***** Provided information *****

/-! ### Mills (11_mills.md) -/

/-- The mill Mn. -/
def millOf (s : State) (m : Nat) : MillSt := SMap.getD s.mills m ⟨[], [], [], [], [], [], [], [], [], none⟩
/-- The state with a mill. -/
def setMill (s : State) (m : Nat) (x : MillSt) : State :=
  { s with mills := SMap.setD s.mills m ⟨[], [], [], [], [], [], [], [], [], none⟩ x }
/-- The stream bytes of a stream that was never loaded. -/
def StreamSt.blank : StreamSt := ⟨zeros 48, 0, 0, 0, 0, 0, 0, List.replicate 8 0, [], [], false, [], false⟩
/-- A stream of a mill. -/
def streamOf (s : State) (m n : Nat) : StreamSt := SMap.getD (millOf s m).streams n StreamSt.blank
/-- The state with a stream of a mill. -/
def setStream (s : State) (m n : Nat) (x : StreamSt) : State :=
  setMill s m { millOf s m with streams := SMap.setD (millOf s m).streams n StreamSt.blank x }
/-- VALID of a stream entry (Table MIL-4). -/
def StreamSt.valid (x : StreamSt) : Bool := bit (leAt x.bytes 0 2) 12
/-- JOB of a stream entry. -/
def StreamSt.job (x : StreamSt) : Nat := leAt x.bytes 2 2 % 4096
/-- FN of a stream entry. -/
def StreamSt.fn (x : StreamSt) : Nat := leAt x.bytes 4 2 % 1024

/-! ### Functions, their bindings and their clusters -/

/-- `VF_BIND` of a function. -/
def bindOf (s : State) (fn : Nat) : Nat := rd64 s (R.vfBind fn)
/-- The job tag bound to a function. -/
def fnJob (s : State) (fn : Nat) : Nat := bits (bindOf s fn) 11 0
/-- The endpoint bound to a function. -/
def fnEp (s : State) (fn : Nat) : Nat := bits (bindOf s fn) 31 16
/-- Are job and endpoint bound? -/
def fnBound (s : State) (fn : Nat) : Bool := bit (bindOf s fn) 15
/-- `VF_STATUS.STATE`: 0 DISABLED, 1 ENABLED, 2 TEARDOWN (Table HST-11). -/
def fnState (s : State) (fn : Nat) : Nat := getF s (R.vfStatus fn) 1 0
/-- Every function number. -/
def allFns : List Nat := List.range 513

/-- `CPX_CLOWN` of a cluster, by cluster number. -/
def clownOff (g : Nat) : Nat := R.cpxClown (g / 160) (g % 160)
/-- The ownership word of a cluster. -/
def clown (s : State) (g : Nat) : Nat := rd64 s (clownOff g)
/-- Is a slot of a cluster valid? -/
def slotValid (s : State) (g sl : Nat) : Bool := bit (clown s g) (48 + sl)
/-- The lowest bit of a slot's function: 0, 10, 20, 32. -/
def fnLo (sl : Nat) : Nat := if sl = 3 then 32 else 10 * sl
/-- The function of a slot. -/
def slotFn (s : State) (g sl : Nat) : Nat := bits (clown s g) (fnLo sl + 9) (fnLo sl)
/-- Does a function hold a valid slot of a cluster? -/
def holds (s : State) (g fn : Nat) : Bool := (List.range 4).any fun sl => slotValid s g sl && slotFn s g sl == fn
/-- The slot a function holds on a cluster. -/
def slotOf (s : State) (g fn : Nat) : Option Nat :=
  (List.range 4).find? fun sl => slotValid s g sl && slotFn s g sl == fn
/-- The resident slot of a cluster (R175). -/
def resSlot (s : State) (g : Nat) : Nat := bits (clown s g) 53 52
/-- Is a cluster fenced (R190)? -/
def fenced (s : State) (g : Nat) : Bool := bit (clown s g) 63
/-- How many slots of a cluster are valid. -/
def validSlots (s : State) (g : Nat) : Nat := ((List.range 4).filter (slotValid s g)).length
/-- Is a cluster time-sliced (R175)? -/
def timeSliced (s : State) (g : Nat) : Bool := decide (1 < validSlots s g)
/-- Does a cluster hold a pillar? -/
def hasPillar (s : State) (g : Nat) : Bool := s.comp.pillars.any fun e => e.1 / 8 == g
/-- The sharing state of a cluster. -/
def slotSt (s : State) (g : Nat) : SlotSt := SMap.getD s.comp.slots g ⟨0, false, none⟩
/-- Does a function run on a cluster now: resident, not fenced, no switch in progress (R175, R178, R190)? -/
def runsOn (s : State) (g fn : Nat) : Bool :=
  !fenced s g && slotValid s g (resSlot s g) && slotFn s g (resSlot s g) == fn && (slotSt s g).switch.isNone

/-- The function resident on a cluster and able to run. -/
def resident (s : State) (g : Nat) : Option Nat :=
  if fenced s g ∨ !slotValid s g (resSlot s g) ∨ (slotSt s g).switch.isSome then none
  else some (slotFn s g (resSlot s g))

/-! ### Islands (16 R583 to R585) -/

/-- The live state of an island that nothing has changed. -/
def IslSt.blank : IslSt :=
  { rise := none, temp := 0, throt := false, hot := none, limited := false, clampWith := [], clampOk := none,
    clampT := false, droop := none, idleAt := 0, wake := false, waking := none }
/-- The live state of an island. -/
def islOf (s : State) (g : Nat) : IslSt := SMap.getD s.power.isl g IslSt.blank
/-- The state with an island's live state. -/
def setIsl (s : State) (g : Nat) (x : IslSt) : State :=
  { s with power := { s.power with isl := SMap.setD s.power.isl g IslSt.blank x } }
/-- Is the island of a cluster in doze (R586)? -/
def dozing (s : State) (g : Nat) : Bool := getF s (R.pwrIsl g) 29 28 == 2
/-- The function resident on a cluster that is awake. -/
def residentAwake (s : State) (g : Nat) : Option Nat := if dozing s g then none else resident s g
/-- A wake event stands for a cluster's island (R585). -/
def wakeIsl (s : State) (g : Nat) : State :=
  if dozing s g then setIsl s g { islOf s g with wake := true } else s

*****
***** Provided information *****

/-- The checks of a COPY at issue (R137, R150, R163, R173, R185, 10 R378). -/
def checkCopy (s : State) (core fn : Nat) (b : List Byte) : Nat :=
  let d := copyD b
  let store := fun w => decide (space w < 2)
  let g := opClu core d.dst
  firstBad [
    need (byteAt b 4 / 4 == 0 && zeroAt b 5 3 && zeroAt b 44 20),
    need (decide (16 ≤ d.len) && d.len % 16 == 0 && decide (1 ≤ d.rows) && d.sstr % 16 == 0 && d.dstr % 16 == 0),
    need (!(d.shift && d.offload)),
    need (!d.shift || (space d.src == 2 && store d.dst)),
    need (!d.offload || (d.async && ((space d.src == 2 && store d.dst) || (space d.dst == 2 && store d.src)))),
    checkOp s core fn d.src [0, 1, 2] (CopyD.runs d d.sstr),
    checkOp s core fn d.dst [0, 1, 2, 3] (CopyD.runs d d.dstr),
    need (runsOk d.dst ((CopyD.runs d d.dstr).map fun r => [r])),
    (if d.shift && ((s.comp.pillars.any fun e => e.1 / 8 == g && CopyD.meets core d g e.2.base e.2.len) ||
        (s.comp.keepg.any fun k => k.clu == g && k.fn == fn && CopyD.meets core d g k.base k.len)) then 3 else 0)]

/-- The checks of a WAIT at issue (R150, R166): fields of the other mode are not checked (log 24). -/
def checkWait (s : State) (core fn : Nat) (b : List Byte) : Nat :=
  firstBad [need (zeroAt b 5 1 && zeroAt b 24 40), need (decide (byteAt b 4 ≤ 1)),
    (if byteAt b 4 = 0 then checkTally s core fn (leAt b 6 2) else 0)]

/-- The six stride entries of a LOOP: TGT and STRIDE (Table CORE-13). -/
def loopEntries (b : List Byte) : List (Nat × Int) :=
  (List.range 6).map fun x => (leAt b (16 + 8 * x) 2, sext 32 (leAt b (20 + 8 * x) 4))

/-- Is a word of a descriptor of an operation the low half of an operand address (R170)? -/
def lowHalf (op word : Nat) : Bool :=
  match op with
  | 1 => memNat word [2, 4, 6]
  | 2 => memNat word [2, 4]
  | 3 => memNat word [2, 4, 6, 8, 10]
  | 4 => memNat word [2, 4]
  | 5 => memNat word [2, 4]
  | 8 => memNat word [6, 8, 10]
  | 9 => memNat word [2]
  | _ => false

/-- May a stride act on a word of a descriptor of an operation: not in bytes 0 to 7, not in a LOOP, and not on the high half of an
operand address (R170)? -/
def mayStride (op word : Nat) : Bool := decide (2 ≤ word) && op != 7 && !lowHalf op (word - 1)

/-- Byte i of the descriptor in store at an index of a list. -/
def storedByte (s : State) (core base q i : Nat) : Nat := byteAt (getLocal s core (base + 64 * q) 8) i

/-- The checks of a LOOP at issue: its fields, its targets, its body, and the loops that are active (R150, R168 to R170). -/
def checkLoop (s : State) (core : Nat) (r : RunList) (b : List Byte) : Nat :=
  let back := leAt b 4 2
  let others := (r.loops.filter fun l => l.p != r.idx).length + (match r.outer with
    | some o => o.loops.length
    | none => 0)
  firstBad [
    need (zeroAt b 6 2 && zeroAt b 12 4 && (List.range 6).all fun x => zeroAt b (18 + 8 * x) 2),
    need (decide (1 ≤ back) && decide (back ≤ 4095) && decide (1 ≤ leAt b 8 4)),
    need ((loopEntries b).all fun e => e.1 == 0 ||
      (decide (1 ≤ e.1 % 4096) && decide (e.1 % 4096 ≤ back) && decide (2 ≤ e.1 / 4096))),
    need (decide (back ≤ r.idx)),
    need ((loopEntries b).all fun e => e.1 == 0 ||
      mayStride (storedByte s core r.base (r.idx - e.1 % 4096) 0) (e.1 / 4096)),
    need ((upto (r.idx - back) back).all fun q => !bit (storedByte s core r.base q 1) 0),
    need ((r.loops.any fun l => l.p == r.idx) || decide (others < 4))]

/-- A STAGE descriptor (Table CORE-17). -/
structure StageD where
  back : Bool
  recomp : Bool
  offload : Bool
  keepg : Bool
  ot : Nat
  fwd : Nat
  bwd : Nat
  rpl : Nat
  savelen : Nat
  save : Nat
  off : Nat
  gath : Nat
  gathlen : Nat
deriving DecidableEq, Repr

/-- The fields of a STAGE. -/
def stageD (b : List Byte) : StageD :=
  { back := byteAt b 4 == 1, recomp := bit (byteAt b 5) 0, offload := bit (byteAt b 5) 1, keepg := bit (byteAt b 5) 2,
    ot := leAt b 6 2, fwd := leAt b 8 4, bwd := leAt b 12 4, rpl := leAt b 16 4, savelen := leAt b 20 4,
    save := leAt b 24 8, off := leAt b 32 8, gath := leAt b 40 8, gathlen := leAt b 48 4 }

*****

▸ **Task instructions**: Within the data above, the span starting at the line containing "10 R378). -/" and ending at the line containing "(s.comp.keepg.any fun k" is to be retyped exactly, with no other lines.

▸ **Your solution**:
/-- The checks of a COPY at issue (R137, R150, R163, R173, R185, 10 R378). -/
def checkCopy (s : State) (core fn : Nat) (b : List Byte) : Nat :=
  let d := copyD b
  let store := fun w => decide (space w < 2)
  let g := opClu core d.dst
  firstBad [
    need (byteAt b 4 / 4 == 0 && zeroAt b 5 3 && zeroAt b 44 20),
    need (decide (16 ≤ d.len) && d.len % 16 == 0 && decide (1 ≤ d.rows) && d.sstr % 16 == 0 && d.dstr % 16 == 0),
    need (!(d.shift && d.offload)),
    need (!d.shift || (space d.src == 2 && store d.dst)),
    need (!d.offload || (d.async && ((space d.src == 2 && store d.dst) || (space d.dst == 2 && store d.src)))),
    checkOp s core fn d.src [0, 1, 2] (CopyD.runs d d.sstr),
    checkOp s core fn d.dst [0, 1, 2, 3] (CopyD.runs d d.dstr),
    need (runsOk d.dst ((CopyD.runs d d.dstr).map fun r => [r])),
    (if d.shift && ((s.comp.pillars.any fun e => e.1 / 8 == g && CopyD.meets core d g e.2.base e.2.len) ||
        (s.comp.keepg.any fun k => k.clu == g && k.fn == fn && CopyD.meets core d g k.base k.len)) then 3 else 0)]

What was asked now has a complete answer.